All processes are subject to some variation — this variation can either be inherent in the process or imposed on the process by some outside force. By observing the variability in the process output and comparing this to statistically calculated limits, objective decisions about when to take action can be made. Without truly understanding the cause of the process variation, resources may be wasted reacting to variation that is normal.
When I say ALL, I really mean ALL: manufacturing processes, where the process requires inputs, something is done to those inputs to form outputs. This is a process and there will be variation in this process. The challenge is to statistically determine what is “normal” versus when some corrective action or more attention is required; internet processes, Statistical Process Control is used to determine click-fraud also, which I’ll explain shortly; and any process in any industry — Statistical Process Control can help one better understand whether or not the process is performing as statistically expected. If not, then it is a signal for corrective action or more attention.
Types of Variation
Common Cause Variation is fluctuation caused by many random factors resulting in random distribution of the output around a mean. Common cause variation is a measure of the process’s potential or how well the process will perform when all the special cause variation is removed. Common cause variation is also called random variation, noise, non-controllable variation, within-group variation, inherent variation, or an in statistical control process.
Special Cause Variation is caused by a specific factor that results in a non-random distribution of output. Special Cause Variation can cause a shift or trend in the output and can usually be reduced or eliminated through local actions. Special Cause variation is also referred to as “exceptional” or “assignable” variation. Variation due to an identifiable out-of-the-ordinary event, not a usual part of the process.
Statistical Process Control Visualization
Control Charts are often used as part of process control systems. They were developed by W. A. Shewhart in 1924 while working for Bell Telephone Laboratories.
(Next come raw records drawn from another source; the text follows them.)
-- ==== Sys2Proof/Machine/Dispatch.lean ====
section
/-! DEFINITION. What every instruction and event of the part does: one arm, one meaning. -/

namespace Sys2Proof.Machine

open Sys2Proof

def exec (i : Instr) (s : State) : Host.Outcome State Fault Refusal :=
  match i with
  | .udf => Sys2Proof.Machine.execUdf s
  | .iadd h ty d a b => Sys2Proof.Machine.execIadd h ty d a b s
  | .isub h ty d a b => Sys2Proof.Machine.execIsub h ty d a b s
  | .iadds h ty d a b => Sys2Proof.Machine.execIadds h ty d a b s
  | .isubs h ty d a b => Sys2Proof.Machine.execIsubs h ty d a b s
  | .imul h ty d a b => Sys2Proof.Machine.execImul h ty d a b s
  | .imulh h ty d a b => Sys2Proof.Machine.execImulh h ty d a b s
  | .imad h ty d a b c => Sys2Proof.Machine.execImad h ty d a b c s
  | .imadw h ty d a b c => Sys2Proof.Machine.execImadw h ty d a b c s
  | .idiv h ty d a b => Sys2Proof.Machine.execIdiv h ty d a b s
  | .irem h ty d a b => Sys2Proof.Machine.execIrem h ty d a b s
  | .imin h ty d a b => Sys2Proof.Machine.execImin h ty d a b s
  | .imax h ty d a b => Sys2Proof.Machine.execImax h ty d a b s
  | .iabs h ty d a => Sys2Proof.Machine.execIabs h ty d a s
  | .ineg h ty d a => Sys2Proof.Machine.execIneg h ty d a s
  | .iaddc h ty d a b pc => Sys2Proof.Machine.execIaddc h ty d a b pc s
  | .isubb h ty d a b pc => Sys2Proof.Machine.execIsubb h ty d a b pc s
  | .lea h ty sh d a b => Sys2Proof.Machine.execLea h ty sh d a b s
  | .and h ty d a b => Sys2Proof.Machine.execAnd h ty d a b s
  | .or h ty d a b => Sys2Proof.Machine.execOr h ty d a b s
  | .xor h ty d a b => Sys2Proof.Machine.execXor h ty d a b s
  | .andn h ty d a b => Sys2Proof.Machine.execAndn h ty d a b s
  | .not h ty d a => Sys2Proof.Machine.execNot h ty d a s
  | .bool3 h fn d a b c => Sys2Proof.Machine.execBool3 h fn d a b c s
  | .shl h ty d a b => Sys2Proof.Machine.execShl h ty d a b s
  | .shr h ty d a b => Sys2Proof.Machine.execShr h ty d a b s
  | .sar h ty d a b => Sys2Proof.Machine.execSar h ty d a b s
  | .rol h ty d a b => Sys2Proof.Machine.execRol h ty d a b s
  | .fshr h d a b c => Sys2Proof.Machine.execFshr h d a b c s
  | .popc h ty d a => Sys2Proof.Machine.execPopc h ty d a s
  | .clz h ty d a => Sys2Proof.Machine.execClz h ty d a s
  | .ctz h ty d a => Sys2Proof.Machine.execCtz h ty d a s
  | .brev h ty d a => Sys2Proof.Machine.execBrev h ty d a s
  | .bfx h ty d a b => Sys2Proof.Machine.execBfx h ty d a b s
  | .bfi h d a b c => Sys2Proof.Machine.execBfi h d a b c s
  | .bsel h d a b c => Sys2Proof.Machine.execBsel h d a b c s
  | .icmp h ty cc pd a b => Sys2Proof.Machine.execIcmp h ty cc pd a b s
  | .fcmp h cc nega absa pd a b => Sys2Proof.Machine.execFcmp h cc nega absa pd a b s
  | .sel h wide pc d a b => Sys2Proof.Machine.execSel h wide pc d a b s
  | .mov h ty d a => Sys2Proof.Machine.execMov h ty d a s
  | .movi h sx hi d imm => Sys2Proof.Machine.execMovi h sx hi d imm s
  | .movs h d num => Sys2Proof.Machine.execMovs h d num s
  | .rdl h d => Sys2Proof.Machine.execRdl h d s
  | .fclass h ty d a => Sys2Proof.Machine.execFclass h ty d a s
  | .pand h na nb pd pa pb => Sys2Proof.Machine.execPand h na nb pd pa pb s
  | .por h na nb pd pa pb => Sys2Proof.Machine.execPor h na nb pd pa pb s
  | .pxor h na nb pd pa pb => Sys2Proof.Machine.execPxor h na nb pd pa pb s
  | .pnot h pd pa => Sys2Proof.Machine.execPnot h pd pa s
  | .p2v h d a => Sys2Proof.Machine.execP2v h d a s
  | .v2p h a b => Sys2Proof.Machine.execV2p h a b s
  | .fadd h m d a b => Sys2Proof.Machine.execFadd h m d a b s
  | .fsub h m d a b => Sys2Proof.Machine.execFsub h m d a b s
  | .fmul h m d a b => Sys2Proof.Machine.execFmul h m d a b s
  | .ffma h m d a b c => Sys2Proof.Machine.execFfma h m d a b c s
  | .fmin h m d a b => Sys2Proof.Machine.execFmin h m d a b s
  | .fmax h m d a b => Sys2Proof.Machine.execFmax h m d a b s
  | .fdiv h m d a b => Sys2Proof.Machine.execFdiv h m d a b s
  | .fsqrt h m d a => Sys2Proof.Machine.execFsqrt h m d a s
  | .fscale h m d a b => Sys2Proof.Machine.execFscale h m d a b s
  | .frnd h m d a => Sys2Proof.Machine.execFrnd h m d a s
  | .fmed3 h m d a b c => Sys2Proof.Machine.execFmed3 h m d a b c s
  | .cvtfi h src hi rm dst d a => Sys2Proof.Machine.execCvtfi h src hi rm dst d a s
  | .cvtif h src rm dst d a => Sys2Proof.Machine.execCvtif h src rm dst d a s
  | .cvtff h dst src rm d a b => Sys2Proof.Machine.execCvtff h dst src rm d a b s
  | .cvtne h bg tgt d a => Sys2Proof.Machine.execCvtne h bg tgt d a s
  | .pack h w md d a b => Sys2Proof.Machine.execPack h w md d a b s
  | .unpack h w sx d a b => Sys2Proof.Machine.execUnpack h w sx d a b s
  | .qscale h md d a => Sys2Proof.Machine.execQscale h md d a s
  | .tern h out d a b => Sys2Proof.Machine.execTern h out d a b s
  | .rcp h m d a => Sys2Proof.Machine.execRcp h m d a s
  | .rsq h m d a => Sys2Proof.Machine.execRsq h m d a s
  | .ex2 h m d a => Sys2Proof.Machine.execEx2 h m d a s
  | .lg2 h m d a => Sys2Proof.Machine.execLg2 h m d a s
  | .sin h m d a => Sys2Proof.Machine.execSin h m d a s
  | .cos h m d a => Sys2Proof.Machine.execCos h m d a s
  | .sincos h m d a => Sys2Proof.Machine.execSincos h m d a s
  | .tanh h m d a => Sys2Proof.Machine.execTanh h m d a s
  | .dot2 h fa fb d a b c => Sys2Proof.Machine.execDot2 h fa fb d a b c s
  | .dot4 h fa fb sc d a b c => Sys2Proof.Machine.execDot4 h fa fb sc d a b c s
  | .dot8 h fa fb sc d a b c => Sys2Proof.Machine.execDot8 h fa fb sc d a b c s
  | .tdot h byte d a b c => Sys2Proof.Machine.execTdot h byte d a b c s
  | .geti h wide sw d a b => Sys2Proof.Machine.execGeti h wide sw d a b s
  | .getb h wide wrap sw d a b => Sys2Proof.Machine.execGetb h wide wrap sw d a b s
  | .geta h wide wrap sw d a b => Sys2Proof.Machine.execGeta h wide wrap sw d a b s
  | .getx h wide sw d a b => Sys2Proof.Machine.execGetx h wide sw d a b s
  | .pany h sw pd pa => Sys2Proof.Machine.execPany h sw pd pa s
  | .pall h sw pd pa => Sys2Proof.Machine.execPall h sw pd pa s
  | .pmask h cnt d pa => Sys2Proof.Machine.execPmask h cnt d pa s
  | .peers h wide d a => Sys2Proof.Machine.execPeers h wide d a s
  | .lead h last pd => Sys2Proof.Machine.execLead h last pd s
  | .scan h ty op excl sat d a => Sys2Proof.Machine.execScan h ty op excl sat d a s
  | .vred h ty op sat d a => Sys2Proof.Machine.execVred h ty op sat d a s
  | .regroup h a n => Sys2Proof.Machine.execRegroup h a n s
  | .regroupExchange core wg => Sys2Proof.Machine.execRegroupExchange core wg s
  | .bx h tgt => Sys2Proof.Machine.execBx h tgt s
  | .bxc h once tt ft pc => Sys2Proof.Machine.execBxc h once tt ft pc s
  | .bxi h a => Sys2Proof.Machine.execBxi h a s
  | .next h => Sys2Proof.Machine.execNext h s
  | .call h link a rb => Sys2Proof.Machine.execCall h link a rb s
  | .calli h link sa save rb => Sys2Proof.Machine.execCalli h link sa save rb s
  | .ret h a restore => Sys2Proof.Machine.execRet h a restore s
  | .exit h => Sys2Proof.Machine.execExit h s
  | .exitn h k a => Sys2Proof.Machine.execExitn h k a s
  | .yield h tgt => Sys2Proof.Machine.execYield h tgt s
  | .nop h => Sys2Proof.Machine.execNop h s
  | .ld h sz sx ord hint d m => Sys2Proof.Machine.execLd h sz sx ord hint d m s
  | .st h sz ord hint a m => Sys2Proof.Machine.execSt h sz ord hint a m s
  | .ldc h sz sx d m => Sys2Proof.Machine.execLdc h sz sx d m s
  | .lds h sz sx d m => Sys2Proof.Machine.execLds h sz sx d m s
  | .sts h sz a m => Sys2Proof.Machine.execSts h sz a m s
  | .ldt h k md hint d m => Sys2Proof.Machine.execLdt h k md hint d m s
  | .atom h op sz ord d m => Sys2Proof.Machine.execAtom h op sz ord d m s
  | .atomcas h sz ord d m => Sys2Proof.Machine.execAtomcas h sz ord d m s
  | .red h op sz ord a m => Sys2Proof.Machine.execRed h op sz ord a m s
  | .atoms h op sz d m => Sys2Proof.Machine.execAtoms h op sz d m s
  | .atomcass h sz d m => Sys2Proof.Machine.execAtomcass h sz d m s
  | .fence h kind sc => Sys2Proof.Machine.execFence h kind sc s
  | .bind h k img => Sys2Proof.Machine.execBind h k img s
  | .unbind h k => Sys2Proof.Machine.execUnbind h k s
  | .cflush h l2 m => Sys2Proof.Machine.execCflush h l2 m s
  | .cinv h l2 m => Sys2Proof.Machine.execCinv h l2 m s
  | .prf h l2 hint m => Sys2Proof.Machine.execPrf h l2 hint m s
  | .hint h md lv m => Sys2Proof.Machine.execHint h md lv m s
  | .ipf h n m => Sys2Proof.Machine.execIpf h n m s
  | .isync h => Sys2Proof.Machine.execIsync h s
  | .stashmap h d sg sp => Sys2Proof.Machine.execStashmap h d sg sp s
  | .stashwb h sh => Sys2Proof.Machine.execStashwb h sh s
  | .stashdrop h nowb sh => Sys2Proof.Machine.execStashdrop h nowb sh s
  | .binit h o a b => Sys2Proof.Machine.execBinit h o a b s
  | .arrive h d bar => Sys2Proof.Machine.execArrive h d bar s
  | .bexpect h bar b => Sys2Proof.Machine.execBexpect h bar b s
  | .wait h k all qd d sl timeout => Sys2Proof.Machine.execWait h k all qd d sl timeout s
  | .waitSatisfaction key => Sys2Proof.Machine.execWaitSatisfaction key s
  | .waitTimeout key => Sys2Proof.Machine.execWaitTimeout key s
  | .waitMemoryRead key => Sys2Proof.Machine.execWaitMemoryRead key s
  | .pause h n => Sys2Proof.Machine.execPause h n s
  | .pauseExpiry key => Sys2Proof.Machine.execPauseExpiry key s
  | .drain h mem eng flg => Sys2Proof.Machine.execDrain h mem eng flg s
  | .gbar h => Sys2Proof.Machine.execGbar h s
  | .gbarRelease key => Sys2Proof.Machine.execGbarRelease key s
  | .copy h o dir dst src len bar => Sys2Proof.Machine.execCopy h o dir dst src len bar s
  | .copy2d h o dir dst src shape bar => Sys2Proof.Machine.execCopy2d h o dir dst src shape bar s
  | .rsv h grainer qd grp d count => Sys2Proof.Machine.execRsv h grainer qd grp d count s
  | .rls h grp mask => Sys2Proof.Machine.execRls h grp mask s
  | .cld h o place src stride => Sys2Proof.Machine.execCld h o place src stride s
  | .mma h o s4 acc sum out act ctl => Sys2Proof.Machine.execMma h o s4 acc sum out act ctl s
  | .gmv h o desc => Sys2Proof.Machine.execGmv h o desc s
  | .mfence h d => Sys2Proof.Machine.execMfence h d s
  | .copyBeat core cmd => Sys2Proof.Machine.execCopyBeat core cmd s
  | .cldRow core cmd => Sys2Proof.Machine.execCldRow core cmd s
  | .mmaVector core cmd => Sys2Proof.Machine.execMmaVector core cmd s
  | .gmvSegmentStart core cmd => Sys2Proof.Machine.execGmvSegmentStart core cmd s
  | .engineFailureDelivery key => Sys2Proof.Machine.execEngineFailureDelivery key s
  | .enq h n k va => Sys2Proof.Machine.execEnq h n k va s
  | .enqr h n k ss cnt => Sys2Proof.Machine.execEnqr h n k ss cnt s
  | .deq h n pd vd => Sys2Proof.Machine.execDeq h n pd vd s
  | .launch h d q rec => Sys2Proof.Machine.execLaunch h d q rec s
  | .trap h a => Sys2Proof.Machine.execTrap h a s
  | .rte h => Sys2Proof.Machine.execRte h s
  | .movsr h num d => Sys2Proof.Machine.execMovsr h num d s
  | .setsr h num a => Sys2Proof.Machine.execSetsr h num a s
  | .mread h md d => Sys2Proof.Machine.execMread h md d s
  | .bkpt h tag => Sys2Proof.Machine.execBkpt h tag s
  | .halt h => Sys2Proof.Machine.execHalt h s
  | .tmark h a => Sys2Proof.Machine.execTmark h a s
  | .instructionCompletion key id => Sys2Proof.Machine.execInstructionCompletion key id s
  | .demandFetch key => Sys2Proof.Machine.execDemandFetch key s
  | .faultRecordWrite key => Sys2Proof.Machine.execFaultRecordWrite key s
  | .faultRecordRetry ctx => Sys2Proof.Machine.execFaultRecordRetry ctx s
  | .replay ctx => Sys2Proof.Machine.execReplay ctx s
  | .launchQueueWatch func q => Sys2Proof.Machine.execLaunchQueueWatch func q s
  | .codeObjectLoad func q => Sys2Proof.Machine.execCodeObjectLoad func q s
  | .codeObjectUnload func q => Sys2Proof.Machine.execCodeObjectUnload func q s
  | .queueVisit func q => Sys2Proof.Machine.execQueueVisit func q s
  | .cooperativeAdmission launch => Sys2Proof.Machine.execCooperativeAdmission launch s
  | .gangReserve launch => Sys2Proof.Machine.execGangReserve launch s
  | .gangReserveTimeout launch => Sys2Proof.Machine.execGangReserveTimeout launch s
  | .nodeConsumerDispatch launch => Sys2Proof.Machine.execNodeConsumerDispatch launch s
  | .retirementWriteback core wg => Sys2Proof.Machine.execRetirementWriteback core wg s
  | .workgroupRetirement core wg => Sys2Proof.Machine.execWorkgroupRetirement core wg s
  | .invalidationRequest func => Sys2Proof.Machine.execInvalidationRequest func s
  | .forcedPreemption core wg cause => Sys2Proof.Machine.execForcedPreemption core wg cause s
  | .engineDrainTimeout core wg => Sys2Proof.Machine.execEngineDrainTimeout core wg s
  | .restore ix => Sys2Proof.Machine.execRestore ix s
  | .workgroupAbort core wg => Sys2Proof.Machine.execWorkgroupAbort core wg s
  | .coreFence core site => Sys2Proof.Machine.execCoreFence core site s
  | .eccError site correctable => Sys2Proof.Machine.execEccError site correctable s
  | .sensorSample tiles substrate => Sys2Proof.Machine.execSensorSample tiles substrate s
  | .intervalEnd measured => Sys2Proof.Machine.execIntervalEnd measured s
  | .grant core func => Sys2Proof.Machine.execGrant core func s
  | .debtReport core func => Sys2Proof.Machine.execDebtReport core func s
  | .stallSample core seq => Sys2Proof.Machine.execStallSample core seq s
  | .loadSample key pc va level tlbMiss poison times => Sys2Proof.Machine.execLoadSample key pc va level tlbMiss poison times s
  | .stop core seq => Sys2Proof.Machine.execStop core seq s
  | .resume core seq => Sys2Proof.Machine.execResume core seq s
  | .step core seq slot => Sys2Proof.Machine.execStep core seq slot s
  | .breakpointMatch key => Sys2Proof.Machine.execBreakpointMatch key s
  | .systemRegisterWrite agent num sel x => Sys2Proof.Machine.execSystemRegisterWrite agent num sel x s
  | .stateExport => Sys2Proof.Machine.execStateExport s
  | .restart => Sys2Proof.Machine.execRestart s
  | .release => Sys2Proof.Machine.execRelease s
  | .cxlMemRead off n => Sys2Proof.Machine.execCxlMemRead off n s
  | .cxlMemWrite off data => Sys2Proof.Machine.execCxlMemWrite off data s
  | .remoteRequest peer pa op => Sys2Proof.Machine.execRemoteRequest peer pa op s
  | .flitReplay link => Sys2Proof.Machine.execFlitReplay link s
  | .linkDown link => Sys2Proof.Machine.execLinkDown link s
  | .telemetry => Sys2Proof.Machine.execTelemetry s
  | .panWrite func off bytes => Sys2Proof.Machine.execPanWrite func off bytes s
  | .podIndex x => Sys2Proof.Machine.execPodIndex x s
  | .linkEnable link => Sys2Proof.Machine.execLinkEnable link s
  | .recovery alternate => Sys2Proof.Machine.execRecovery alternate s
  | .reset => Sys2Proof.Machine.execReset s
  | .heartbeatMiss => Sys2Proof.Machine.execHeartbeatMiss s
  | .debuggerWrite key off bytes => Sys2Proof.Machine.execDebuggerWrite key off bytes s
  | .configurationRequest write => Sys2Proof.Machine.execConfigurationRequest write s
  | .getMeasurements => Sys2Proof.Machine.execGetMeasurements s
  | .pauseAndResumeFlits link pause => Sys2Proof.Machine.execPauseAndResumeFlits link pause s
  | .msiXUnmask func vec => Sys2Proof.Machine.execMsiXUnmask func vec s

end Sys2Proof.Machine
end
Control Charts consists of a center line and two boundary lines placed above and below the center line (the control limits). Control limits are based on the variability within the data. Values are plotted to determine the state of the process. Control Charts tell you how the process is performing – they do not contain Specification Limits.
Control charts can be viewed as a distribution plotted on its side – if you created a histogram of the points, you would expect this to show a normal distribution (assuming the process stays in control). Below is an example:
Given the chart above, if the outputs of a process fall within the control limits — in this case the Lower Control Limit (LCL) and Upper Control Limit (UCL), then the process is said to be performing as statistically expected. But, more attention needs to be had if the outputs of this process go beyond the LCL and UCL.
Elements of a Control Chart
Control Charts are plots of one or more summary statistic from samples taken sequentially in time (usually sample proportions or mean and range). Control Charts have means and Upper & Lower Control Limits. Control Limits are set to determine whether or not a particular average (or range) is “within acceptable limits” of random variation. Control Limits try to distinguish between common cause and special cause variation. Control Limits (LCL and UCL) are typically based on ±3σ.
Interpreting a Control Chart
Below is a general guideline for interpreting a Control Chart:
An Example: Click-Fraud
Google, Yahoo, and other CPC shops are very concerned with the quality of their ads — the sites that run them, the traffic that sees them, and the population that clicks on them. Companies like these are concerned because they have a fudiciary duty to the advertisers and also have a financial incentive to make sure that quality is high in order for Yahoo!, Microsoft, Google or any other CPC shop to be an attractive destination for advertisers to advertise with.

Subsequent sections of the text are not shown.